3. Efficient Query Processing Infrastructures

Nicola Tonellotto and Craig Macdonald
Length: Half-day

Typically, techniques that benefit effectiveness of information retrieval (IR) systems have a negative impact on efficiency. Yet, with the large scale of Web search engines, there is a need to deploy efficient query processing techniques to reduce the cost of the infrastructure required. This tutorial aims to provide a detailed overview of the infrastructure of an IR system devoted to the efficient yet effective processing of user queries. This tutorial will guide the attendees through the main ideas, approaches and algorithms developed in the last 30 years in query processing. In particular, we will illustrate, with detailed examples and simplified pseudo-code, the most important query processing strategies adopted in major search engines, with a particular focus on dynamic pruning techniques. Moreover, we will present and discuss the state-of-the-art innovations in query processing, such as impact-sorted and blockmax indexes. We will also describe how modern search engines exploit such algorithms with learning-to-rank (LtR) models to produce effective results, exploiting new approaches in LtR query processing. Finally, this tutorial will introduce query efficiency predictors for dynamic pruning, and discuss their main applications to scheduling, routing, selective processing and parallelisation of query processing, as deployed by a major search engine.

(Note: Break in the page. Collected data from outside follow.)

@[simp] theorem State.exch_of_queueEvent (s : State) (leg : Option LegId) (kind : EventKind) (j : Lane) (y : Side) : (s.queueEvent leg kind).exch j y = s.exch j y := rfl
@[simp] theorem State.laneState_of_queueEvent (s : State) (leg : Option LegId) (kind : EventKind) (j : Lane) (y : Side) : (s.queueEvent leg kind).laneState j y = s.laneState j y := rfl
@[simp] theorem State.leg_of_queueEvent (s : State) (leg : Option LegId) (kind : EventKind) (m : LegId) : (s.queueEvent leg kind).leg m = s.leg m := rfl
@[simp] theorem State.slice_of_queueEvent (s : State) (leg : Option LegId) (kind : EventKind) (j : Lane) : (s.queueEvent leg kind).slice j = s.slice j := rfl
@[simp] theorem State.owner_of_queueEvent (s : State) (leg : Option LegId) (kind : EventKind) (j : Lane) : (s.queueEvent leg kind).owner j = s.owner j := rfl
@[simp] theorem State.txPath_of_queueEvent (s : State) (leg : Option LegId) (kind : EventKind) (j : Lane) (y : Side) : (s.queueEvent leg kind).txPath j y = s.txPath j y := rfl
@[simp] theorem State.rxPath_of_queueEvent (s : State) (leg : Option LegId) (kind : EventKind) (j : Lane) (y : Side) : (s.queueEvent leg kind).rxPath j y = s.rxPath j y := rfl
@[simp] theorem State.legLanes_of_queueEvent (s : State) (leg : Option LegId) (kind : EventKind) (m : LegId) : (s.queueEvent leg kind).legLanes m = s.legLanes m := rfl

@[simp] theorem State.exch_of_deriveAttention (s : State) (j : Lane) (y : Side) : (s.deriveAttention).exch j y = s.exch j y := rfl
@[simp] theorem State.laneState_of_deriveAttention (s : State) (j : Lane) (y : Side) : (s.deriveAttention).laneState j y = s.laneState j y := rfl
@[simp] theorem State.leg_of_deriveAttention (s : State) (m : LegId) : (s.deriveAttention).leg m = s.leg m := rfl
@[simp] theorem State.slice_of_deriveAttention (s : State) (j : Lane) : (s.deriveAttention).slice j = s.slice j := rfl
@[simp] theorem State.owner_of_deriveAttention (s : State) (j : Lane) : (s.deriveAttention).owner j = s.owner j := rfl
@[simp] theorem State.txPath_of_deriveAttention (s : State) (j : Lane) (y : Side) : (s.deriveAttention).txPath j y = s.txPath j y := rfl
@[simp] theorem State.rxPath_of_deriveAttention (s : State) (j : Lane) (y : Side) : (s.deriveAttention).rxPath j y = s.rxPath j y := rfl
@[simp] theorem State.legLanes_of_deriveAttention (s : State) (m : LegId) : (s.deriveAttention).legLanes m = s.legLanes m := rfl

/-- Every lane is in the list of lanes. -/
theorem mem_allLanes (i : Lane) : i ∈ allLanes := by revert i; decide

/-- Every leg is in the list of legs. -/
theorem mem_allLegs (n : LegId) : n ∈ allLegs := by revert n; decide

/-- A leg's lanes are the lanes it owns. -/
@[simp] theorem State.mem_legLanes (s : State) (n : LegId) (i : Lane) : i ∈ s.legLanes n ↔ s.owner i = some n := by
  simp [State.legLanes, mem_allLanes]

end Sys2Proof.Machine
end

4. Information Discovery in E-commerce

Zhaochun Ren, Xiangnan He, Dawei Yin and Maarten de Rijke
Length: Half-day

E-commerce (electronic commerce or EC) is the buying and selling of goods and services, or the transmitting of funds or data online. E- commerce platforms come in many kinds, with global players such as Amazon, Airbnb, Alibaba, eBay, JD.com and platforms targeting specific markets such as Bol.com and Booking.com.

Information retrieval has a natural role to play in e-commerce, especially in connecting people to goods and services. Information discovery in e-commerce concerns different types of search (exploratory search vs. lookup tasks), recommender systems, and natural language processing in e-commerce portals. Recently, the explosive popularity of e-commerce sites has made research on information discovery in e-commerce more important and more popular. There is increased attention for e-commerce information discovery methods in the community as witnessed by an increase in publications and dedicated workshops in this space. Methods for information discovery in e-commerce largely focus on improving the performance of e-commerce relevance search and recommender systems, on enriching and using knowledge graphs to support e- commerce, and in developing innovative question-answering and bot-based solutions that help to connect people to goods and services.